There are no pertaining laws with regard to euthanasia in India. But the courts recognize the case of passive euthanasia. In a recent case, it was held that ‘right to die with dignity’ is a fundamental right of a person. It can be availed by the patients who are on the verge of support systems of incurable diseases, prolonged diseases that have no recovery or have reached a permanent vegetative state of no recovery. It is also applicable for the patients who have supported life on the external instruments and machines. Only in such cases the passive euthanasia can be given on the order.

The situation arose after a lot of resistance. Earlier passive euthanasia was also viewed as illegal. The doctors condemned the practice of unethical medical practice. The word euthanasia came under the purview of exception 5 of section 300 in the IPC depicting the ‘intention’ required requisite to practice voluntary death. The euthanasia in India has been now a case of voluntarily practiced conditions under speculated supervision of the legislation. As seen earlier, the condition was completely a liable one for culpable homicide not amounting to murder and punishable under section 304 of the IPC.

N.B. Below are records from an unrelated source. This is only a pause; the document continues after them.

theorem exec_debugOpen_opens {token : List Byte} (hrun : halted s = false) (hmay : debugMay s token = true) :
    exec (.debugOpen token t) s = .next
      ((({ s.upto t with sec := { s.sec with nonce := s.sec.nonce + 1 } } : State).setFlag F.LC_DEBUG_OPEN true).bumpSat F.LC_DEBUG_OPENS) := by
  refine congrArg Host.Outcome.next (if_neg ?_)
  rw [show halted (s.upto t) = false from hrun, show debugMay (s.upto t) token = true from hmay]
  decide

theorem exec_debugOpen_refused {token : List Byte} (hmay : debugMay s token = false) : exec (.debugOpen token t) s = .next (s.upto t) := by
  refine congrArg Host.Outcome.next (if_pos ?_)
  rw [show debugMay (s.upto t) token = false from hmay, Bool.not_false, Bool.or_true]

theorem exec_tapInstruction {x : String} (hon : s.clk.off = false) :
    exec (.tapInstruction x) s = .next (s.emit (.mgmt "TAP_INSTRUCTION" (if !s.mgmt.answered || x = "BYPASS" || x = "IDCODE" then 0 else 1) [])) := by
  refine congrArg Host.Outcome.next ?_
  simp only [hon, Bool.not_false, Bool.true_and]

end

/-- Settles O36: a change of the life cycle and a tamper response erase what they must, and the fuse, debug and the test port obey their conditions. -/
theorem lifeCycleAndTamperErase : Obligations.LifeCycleAndTamperErase := by
  refine ⟨fun s s1 d j bs h hctx hdoms hlc hto hfetch => secLc_scraps h hctx hdoms hlc hto hfetch,
    fun s d j h hsame => ⟨_, secLc_same h hsame, ?_, ?_, ends_of_found h (findJob_startState _ _ _ _ _) _ _⟩,
    fun s v h hv hdown => changeLc_erases h hv hdown,
    fun s k t hsensor hon => ⟨fun hfirst => ⟨_, exec_tamper_first hsensor hon hfirst, tamper_met (s.upto t) k⟩, fun hagain =>
      ⟨_, exec_tamper_again hsensor hon hagain, bits_tamperNoted (s.upto t) k, (OnlyFields.refl _ _).set _ _ (by simp)⟩⟩,
    fun s t => ⟨fun hraise hstage hup hlong hless => ⟨_, exec_svnFuse_raises hraise hstage hup hlong hless, State.get_set_same _ _ _,
        (OnlyFields.refl _ _).set _ _ (by simp)⟩,
      fun hraise => exec_svnFuse_keeps hraise, fun token hrun => ⟨fun hmay => ⟨_, exec_debugOpen_opens hrun hmay, ?_, ?_, rfl⟩,
        fun hmay => exec_debugOpen_refused hmay⟩⟩,
    fun s x hon => ⟨fun hok => ?_, fun hans hbypass hid => ?_⟩⟩
  · rw [rowEnd_sec, finishJob_sec, startState_sec]
  · rw [rowEnd_store, finishJob_store, startState_store]
  · rw [State.flag, State.get_bumpSat_ne _ _ (by decide)]
    exact State.flag_setFlag_same _ _ _ (by decide)
  · rw [State.get_bumpSat_same, State.get_setFlag_ne _ _ (by decide)]
    rfl
  · rw [exec_tapInstruction hon, if_pos]
    rcases hok with h | h | h <;> simp [h]
  · rw [exec_tapInstruction hon, if_neg]
    simp [hans, hbypass, hid]

end Sys2Proof.Machine
end

section
/-! SUPPORT. Reports and keys (spec/15, R590 to R592, R601 to R606, R612): what each descriptor of the security block does once its ranges are ready,
and the signature indices. -/

namespace Sys2Proof.Machine

open Sys2Proof

/-! ### SEC_ATTEST (R602) -/

section
variable {s s1 : State} {d : Desc} {j : Job} (h : Ready s d 0x6A zenith j)
include h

The case that overturned the future was Aruna Ramachandra Shaunbag vs. Union of India. This case was a landmark one that held the situation in favor. In 1973, Aruna Shaunbag, a nurse in the KEM hospital of Mumbai was assaulted by a co-worker. He was gaged by the same person when she threatened to complain about the actions. The oxygen cut off to her brain eventually led to blindness, deafness, and complete paralysis. Until the 2011 judgment, that sparked a rage of debates across the country, she had been surviving on life support ventilator. However, the vegetative state of Aruna started deteriorating, Even the professionals found it difficult to convince the lordships for the legislation regarding the legal practice of euthanasia. Unless in 2010, the Supreme Court responded to the plea filed by Aruna’s lawyer and in 2011 gave the verdict that passive euthanasia is not illegal.

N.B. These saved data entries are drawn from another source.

-- ==== Sys2Proof/Config.lean ====
section
/-! DEFINITION. What an implementation fixes (spec 00_scope.md R6) and the free values the spec leaves open.
A configuration is data that State carries in its CFG_* registers; every statement about a step quantifies over the
state, so over every configuration. -/

namespace Sys2Proof

/-- The implementation parameters of R6 that have no fixed value. `minParamLen` is the table of R17, sparse:
a SID that is not listed has the entry 0b0000 (absent). -/
structure Configuration where
  reqId : CanId
  respId : CanId
  flagId : CanId
  minParamLen : List (Byte × BitVec 4)
  policy : BitVec 2
  deriving DecidableEq, Repr

/-- The errors of the reference reassembler (R95). -/
inductive ReassembleError where
  | empty
  | trailingFrames
  | zeroLength
  | lengthExceeds
  | badFF
  | badSeq
  | badCFLength
  | incomplete
  | badType
  deriving DecidableEq, Repr, Inhabited

namespace Config

/-- The minima of R17's defaults, as entries `PRESENT ++ MIN` (R6, R17, D5). -/
def defaultMinParamLen : List (Byte × BitVec 4) :=
  [(0x10, 0b1001), (0x11, 0b1001), (0x14, 0b1011), (0x22, 0b1010), (0x23, 0b1001), (0x27, 0b1001)]

/-- The configuration `State.reset` is built from. The spec gives no identifier values (R14, R15, G3): 0x000 and 0x001
are a DESIGN CHOICE (log 3). The flag identifier, the table and the policy have the spec's defaults (R16, R17, R18). -/
def default : Configuration :=
  { reqId := 0x000, respId := 0x001, flagId := 0x001, minParamLen := defaultMinParamLen, policy := 0b00 }

/-- Bytes of UDS message a single frame carries at most (R6). -/
abbrev sfCapacity : Nat := 7

/-- Bytes of UDS message a first frame carries (R6). -/
abbrev ffCapacity : Nat := 6

/-- Bytes of UDS message a consecutive frame carries at most (R6). -/
abbrev cfCapacity : Nat := 7

/-- T_MAX, the longest UDS message, SID included; also the size of RSP_BUF (R6, R21). -/
abbrev maxMessage : Nat := 4095

/-- The most bytes a classic CAN frame carries (R6). -/
abbrev maxFrame : Nat := 8

/-! Free values: handler-side facts the spec leaves open (log 10). The first argument is the number of the process
start, since R25, R100 and R126 fix them once per process. No body: nothing can be proved about their values. -/

/-- The byte of the 64 KiB Memory Image at a 16-bit address (R25, R100 "random"). -/
opaque memoryImage : Nat → BitVec 16 → Byte

/-- The 17 characters of the VIN, by index: 7-bit ASCII codes (R105). -/
opaque vin : Nat → Nat → BitVec 7

/-- The session-0x02 key constant of the 1-byte width class (R107, R126). -/
opaque session02Key1 : Nat → Byte

/-- The session-0x02 key constant of the 2-byte width class (R25). No rule of R107 uses it. -/
opaque session02Key2 : Nat → BitVec 16

/-- The 2-byte class's `mask` (G23: not stated). -/
opaque mask2 : Nat

/-- The initial `prev_seed` of the 1-byte history (G5: not stated). -/
opaque initialPrevSeed1 : Nat → Byte

/-- The initial `prev_seed` of the 2-byte history (G5: not stated). -/
opaque initialPrevSeed2 : Nat → BitVec 16

/-- The initial legacy "any access granted" flag (G5: not stated). -/
opaque initialLegacyFlag : Nat → Bool

/-- The error the reassembler gives for a single frame that is not strict, padded or with a length over 7 (R95: rejected,
the error is not named; log 21). -/
opaque looseSingleFrameError : ReassembleError

end Config

end Sys2Proof
end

The law commission has recommended the legalization of euthanasia, in the 241st Report. The court has recognized the use of passive euthanasia. Active euthanasia is still deemed to be inappropriate. The courts are of the view that a person, or here, a doctor cannot be punished for not saving the patients. However, since the act included the positive part of the offender, it still has the omission of necessary duties wherein the doctor is liable.

CONSEQUENCES

The legalization of euthanasia is still a deliberate issue. The act may be a hope for the ailing patients but the misuse and exploitation also have a verge over the consequential legalization. In India itself, the over actions over the same can climb unnatural heights. The corruption and gullible governance can be easily influenced with brie. Numerous deaths may uphold the misleading actions. Human trafficking and organ trafficking has deep-seated in India. The actions of legalization can also promote more of the said crimes. The right to life is under question when the disabled born children may fall prey to the misuse of the same actions. One cannot condemn it completely and neither uphold it.

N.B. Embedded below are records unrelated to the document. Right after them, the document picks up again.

-- ==== Sys2Proof/Machine/Flags.lean ====
section
/-! DEFINITION. PHASE and STATUS (10_state.md R13, R23, R24; 60_exceptions.md R109): the codes, the fields, the views.
The block has no arithmetic flags (R24): FAULT and BUSY are its only flag bits, LAST_OUTCOME its only result code. -/

namespace Sys2Proof.Machine

/-- The phase encodings of R13. -/
def Phase.code : Phase → BitVec 4
  | .idle => 0x0#4
  | .filter => 0x1#4
  | .decode => 0x2#4
  | .dispatch => 0x3#4
  | .handler => 0x4#4
  | .encode => 0x5#4
  | .sendSF => 0x6#4
  | .sendFF => 0x7#4
  | .sendCF => 0x8#4

/-- The phase a PHASE register value names; 0x9..0xF are reserved (R13). -/
def Phase.ofCode (c : BitVec 4) : Option Phase :=
  if c = 0x0#4 then some .idle
  else if c = 0x1#4 then some .filter
  else if c = 0x2#4 then some .decode
  else if c = 0x3#4 then some .dispatch
  else if c = 0x4#4 then some .handler
  else if c = 0x5#4 then some .encode
  else if c = 0x6#4 then some .sendSF
  else if c = 0x7#4 then some .sendFF
  else if c = 0x8#4 then some .sendCF
  else none

/-- The outcome codes of R109. -/
def TxnOutcome.code : TxnOutcome → BitVec 4
  | .none => 0x0#4
  | .dropWrongId => 0x1#4
  | .dropTooShort => 0x2#4
  | .dropNotSingleFrame => 0x3#4
  | .dropLengthExceeds => 0x4#4
  | .dropZeroLength => 0x5#4
  | .respServiceNotSupported => 0x6#4
  | .respIncorrectLength => 0x7#4
  | .respPositive => 0x8#4
  | .respNegative => 0x9#4
  | .faultPayloadTooLarge => 0xA#4
  | .txAborted => 0xB#4

/-- STATUS.BUSY: always equal to `PHASE != IDLE` (R23). -/
def State.busy (s : State) : Bool := s.phase != 0x0#4

/-- `rx_ready = NOT STATUS.BUSY` (R24, R37, R128). -/
def State.rxReady (s : State) : Bool := !s.busy

/-- The STATUS register: [7:6] 0, [5] BUSY, [4] FAULT, [3:0] LAST_OUTCOME (R23). -/
def State.status (s : State) : BitVec 8 :=
  0b00#2 ++ BitVec.ofBool s.busy ++ BitVec.ofBool s.faultBit ++ s.lastOutcome

/-- Sets the sticky fault bit (R23, R113). -/
def State.setFault (s : State) : State := { s with faultBit := true }

end Sys2Proof.Machine
end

The legalization may lead to a lot of positive impact on the life of ailing patients. A voluntary and merciful deaths can be provided under their consent. Elimination of burdens on people who are financially weak or the patients who have very weak mental hold. All in all, the conclusive right to die can be very evident under the legalization.

CONCLUSION

The main intention behind the practice of euthanasia is not to take the life of any person but rather evidently give their right to death. The minds which are becoming more submissive and practical can mold under this structure of legislation. Inspire of repeated public demand the government had held the verdict. In 2018, the passive euthanasia was legalized. Although the government is still under a dilemma the consequence followed up has a huge part in the complete legalization of the act. Owing to the recent developments, a similar law is appreciated under the complete supervision of the judiciary. Consent should be obtained and the order should be passed under vigilant supervision.

[1] An act by which voluntary death is provided for a suffering person.